Entry #: 26
Date: 11 December 2017
Section: Insulin resistance
Topic: Olive oil and insulin resistance and liver inflammation
Type: In vivo model
OliveNetTM Journal Club
Expert review of literature related to olives and olive oil
D. Elizabeth McCord, Nancy B. Ray and Tom C. Karagiannis
Polyphenol-rich virgin olive oil reduces insulin resistance and liver inflammation and improves mitochondrial dysfunction in high-fat diet fed rats
Lama et al
Citation / Year
(1) / 2016
Polyphenol-rich olive oil, olive oil phenolics, inflammation, insulin resistance, mitochondrial dysfunction
Whereas early research focussed on the beneficial health effects of the major mono- and poly-unsaturated fatty acid component of extra-virgin olive oil, it is now evident the minor phenolic content is important for the potent anti-inflammatory and antioxidant effects of extra-virgin olive oil (2-5). In this study, the authors have utilised a conventional in vivo model to highlight the importance of the phenolic fraction of virgin olive oil in producing anti-inflammatory and antioxidant effects. A well-controlled experiment using four groups of animals (n = 6 per group) was performed. Group 1 received a standard pellet diet (control group; 17% fat, 23% proteins, 60% carbohydrates; 16.1 kJ/g), group 2 received a high fat diet (58.1% fat, 16% proteins, 25% carbohydrates), group 3 received the high fat diet with 1.3% virgin olive oil rich in polyphenols and tocopherols, and group 4 received the high fat diet with a virgin olive oil with tocopherols but not polyphenols. The polyphenol-rich olive oil contained 404.1 mg/kg of polyphenols whereas the oil for group was completely devoid of polyphenols. This experimental design allowed the authors to at least in part, de-lineate the effects attributable to the polyphenolic content. The experiment was performed over a six week period with an oral glucose tolerance test conducted at five weeks.

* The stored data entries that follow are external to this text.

theorem illegalHeader_inv (cw : Word) (why : Reject) : (s.illegalHeader cw why).Inv := by
  have raised : s.raiseIll.takeWord.Inv := inv_of_boundary hp ho hr h.memory h.queue
  rcases illegalHeader_cases s cw why with ⟨-, e⟩ | ⟨w, -, e⟩ <;> rw [e]
  · exact raised
  · exact blitStart_blitRun_inv raised ho hr _ _ w true fun _ => rfl

end

theorem psbStep_inv {s t : State} (h : s.Inv) (ht : s.psbStep = .next t) : t.Inv := by
  rcases psbStep_cases s with ⟨e, -⟩ | ⟨-, -, a, ha, e⟩ | ⟨hr, ho, hp, e⟩
    | ⟨hr, ho, hp, hq, cw, rest, -, ⟨i, -, e⟩ | ⟨why, -, e⟩⟩ <;> rw [e] at ht
  · cases ht
    exact h
  · cases ht
    exact finishAccess_inv h ha
  · cases ht
    exact blitRun_inv h hp ho hr
  · exact exec_inv h hp ho hr ((rqHasRoom_iff s).mp hq) ht
  · cases ht
    exact illegalHeader_inv h hp ho hr cw why

/-! Every agent. -/

theorem abortedTurn_memory (s : State) (events words : Nat) (h : s.fb.wf) : (s.abortedTurn events words).fb.wf :=
  replay_wf h _

theorem enterReset_inv {s : State} (h : s.fb.wf) : s.enterReset.Inv where
  memory := h
  queue := Nat.zero_le _
  position := nofun
  pixel := nofun
  room := nofun
  discarding := nofun
  inReset := fun _ => ⟨rfl, rfl, rfl, rfl, rfl⟩

/-- Taking a response makes room; while reset is asserted there is none to take. -/
theorem deliver_inv {s : State} (h : s.Inv) {v : Word} {rest : List Word} (hq : s.rq = v :: rest) :
    (s.deliver v rest).Inv := by
  have shorter : rest.length < s.rq.length := by simp [hq]
  exact { h with
    queue := Nat.le_of_lt (Nat.lt_of_lt_of_le shorter h.queue)
    room := fun a ha hresp => Nat.lt_trans shorter (h.room a ha hresp)
    inReset := fun hr => by
      obtain ⟨-, -, -, empty, -⟩ := h.inReset hr
      simp [hq] at empty }

/-- Settles O46: by the agent whose move it is. -/
theorem everyStepKeepsTheInvariant : Obligations.EveryStepKeepsTheInvariant := by
  intro s t h ht
  have scheduled (later : List Input) : ({ s with inputs := later } : State).Inv := { h with }
  rcases step_cases s with ⟨-, e⟩ | ⟨later, -, e⟩ | ⟨w, later, -, e⟩ | ⟨later, -, -, e⟩ | ⟨later, v, rest, -, hq, e⟩
    | ⟨c, st, v, later, -, -, e⟩ | ⟨c, st, v, later, -, -, e⟩ | ⟨ev, k, later, -, e⟩ | ⟨later, -, e⟩ | ⟨later, -, e⟩
    | ⟨later, -, -, e⟩ | ⟨later, a, -, ha, e⟩ | ⟨later, -, e⟩ <;> rw [e] at ht
  · exact psbStep_inv h ht
  · exact psbStep_inv (scheduled later) ht
  · cases ht
    exact { h with }
  · exact psbStep_inv h ht
  · cases ht
    exact deliver_inv (scheduled later) hq
  · cases ht
    exact { h with memory := setStripe_wf h.memory c st v }
  · cases ht
  · cases ht
    exact enterReset_inv (abortedTurn_memory _ ev k h.memory)
  · cases ht
    exact { h with inReset := nofun }
  · cases ht
    exact { h with }
  · cases ht
    exact scheduled later
  · cases ht
    exact completeAccess_inv (scheduled later) ha
  · cases ht
    exact { h with }

end Sys2Proof.Machine
end

section
/-! What a DRAW_SPRITE draws (R44, R68, R69, R71 to R74, R77): its first pixels, one after the other, take their bits of the
payload, and so do the framebuffer and the trace as the pseudocode of R69 writes them. -/

namespace Sys2Proof.Machine

open Claims

/-! The pixels. -/

/-- What drawing the pixel under way does to every pixel (R65, R69, R72). -/
theorem pixel_drawPixel {s : State} (hb : s.seq.bill = false) (x : Column) (y : Row) :
    s.drawPixel.pixel x y =
      if x.toNat = s.seq.bx0.toNat + s.seq.bi.toNat ∧ y.toNat = s.seq.by0.toNat + s.seq.bj.toNat then s.seq.pixelValue
      else s.pixel x y := by
  have hx := x.isLt
  have hy := y.isLt
  by_cases h : s.seq.OnScreen
  · obtain ⟨hcol, hrow⟩ := id h
    rw [drawPixel_of_onScreen hb h, pixel_pixelWrite]
    simp only [← BitVec.toNat_inj, BitVec.toNat_ofNat, Nat.mod_eq_of_lt (show _ < 2 ^ 7 from hcol),
      Nat.mod_eq_of_lt (show _ < 2 ^ 6 from hrow)]
  · rw [drawPixel_of_offScreen hb h, if_neg]
    · rfl
    · rintro ⟨hcol, hrow⟩
      exact h ⟨by omega, by omega⟩

theorem pixel_loaded (s : State) (x : Column) (y : Row) : s.loaded.pixel x y = s.pixel x y :=
  (congrArg (State.pixel · x y) (loaded_frame s).1 :)

/-- Pixel (x, y) is among the first `k` of the sprite at (x0, y0), columns outer and rows inner (R69, R70). -/
def AmongFirst (k : Nat) (x0 : Column) (y0 : Row) (x : Column) (y : Row) : Prop :=
  x0.toNat ≤ x.toNat ∧ y0.toNat ≤ y.toNat ∧ y.toNat < y0.toNat + 8
    ∧ 8 * (x.toNat - x0.toNat) + (y.toNat - y0.toNat) < k

theorem amongFirst_columns (n : Nat) (x0 : Column) (y0 : Row) (x : Column) (y : Row) :
    AmongFirst (8 * n) x0 y0 x y ↔ InSprite x0 y0 n x y := by
  rw [AmongFirst, InSprite]
  omega

/-- The pixel that comes next. -/
theorem amongFirst_succ (k : Nat) (x0 : Column) (y0 : Row) (x : Column) (y : Row) :
    AmongFirst (k + 1) x0 y0 x y ↔
      (x.toNat = x0.toNat + k / 8 ∧ y.toNat = y0.toNat + k % 8) ∨ AmongFirst k x0 y0 x y := by
  rw [AmongFirst, AmongFirst]
  omega

/-- The value of pixel `k` of a sprite: bit `k mod 8` of column byte `k / 8` (R48, R68). -/
theorem Progress.pixelValue {s t : State} {k : Nat} (h : Progress s k t) :
    t.loaded.seq.pixelValue = (spriteByte s.cmdIn (k / 8)).getLsbD (k % 8) := by
  rw [Latches.pixelValue, h.loaded_pay, position_column, position_row, h.loaded_position, spriteByte,
    Nat.div_div_eq_div_mul]

/-- What one more pixel does to every pixel of the screen. -/
theorem Progress.pixel_pixelStep {s t : State} {k : Nat} (h : Progress s k t) (hb : s.seq.bill = false) (x : Column)
    (y : Row) : t.pixelStep.pixel x y =
      if x.toNat = s.seq.bx0.toNat + k / 8 ∧ y.toNat = s.seq.by0.toNat + k % 8 then
        (spriteByte s.cmdIn (k / 8)).getLsbD (k % 8)
      else t.pixel x y := by
  have same := (loaded_frame t).2
  have hx : t.loaded.seq.bx0 = s.seq.bx0 := (congrArg Latches.bx0 same).trans h.bx0
  have hy : t.loaded.seq.by0 = s.seq.by0 := (congrArg Latches.by0 same).trans h.by0
  have hbill : t.loaded.seq.bill = false := (congrArg Latches.bill same).trans (h.bill.trans hb)
  calc t.pixelStep.pixel x y
      = t.loaded.drawPixel.pixel x y := rfl
    _ = _ := by rw [pixel_drawPixel hbill, h.pixelValue, position_column, position_row, h.loaded_position, hx, hy,
      pixel_loaded]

Key points and implications
The authors have methodically evaluated the anti-inflammatory and antioxidant effects of polyphenol-rich diet compared to the control, high fat diet and high fat diet without polyphenols groups. Firstly, the high fat diet increased serum alanine transaminase – a marker of liver damage – and triglycerides and these were reduced by the polyphenol-rich diet. Similarly, the oral glucose tolerance test, fasting serum glucose levels, and homeostatic model assessment for assessing β-cell function and insulin resistance, highlighted improvements with the polyphenol-rich diet which were more pronounced than the virgin olive oil diet
without polyphenols. This was confirmed by Western blot analysis of: 1) phosphorylated AKT, 2) GLUT2, 3) AMPK, and 4) PPAR-α in the liver. In addition, the polyphenol-rich diet positively modulated the serum levels of pro-inflammatory (TNF-α and IL-1), and anti-inflammatory (IL-10) mediators. Effects on liver inflammation and oxidative stress were also measured by examining mRNA levels of TNF-a and the cyclooxygenase-2 levels, investigating reactive oxygen species and reactive nitrogen species-induced liver damage, by measuring malondialdehyde levels as a marker of lipid peroxidation. The findings indicated that polyphenol-rich diet improved all of the above parameters more effectively than the virgin olive oil diet without polyphenols diet. Finally, improved fatty acid oxidation with the polyphenol-rich diet was observed in isolated hepatic mitochondria. Overall, using a well-controlled experiment and wide array of conventional biochemical and molecular methodologies this study re-iterates the importance of the polyphenolic content of virgin olive oil in producing potential health benefits.
- A. Lama et al., Polyphenol-rich virgin olive oil reduces insulin resistance and liver inflammation and improves mitochondrial dysfunction in high-fat diet fed rats. Molecular nutrition & food research 61, (2017).
- L. Parkinson, S. Cicerale, The Health Benefiting Mechanisms of Virgin Olive Oil Phenolic Compounds. Molecules 21, (2016).
- S. Cicerale, X. A. Conlan, A. J. Sinclair, R. S. Keast, Chemistry and health of olive oil phenolics. Critical reviews in food science and nutrition 49, 218-236 (2009).
- P. Reboredo-Rodriguez et al., State of the Art on Functional Virgin Olive Oils Enriched with Bioactive Compounds and Their Properties. International journal of molecular sciences 18, (2017).
- F. Visioli, A. Poli, C. Gall, Antioxidant and other biological activities of phenols from olives and olive oil. Medicinal research reviews 22, 65-75 (2002).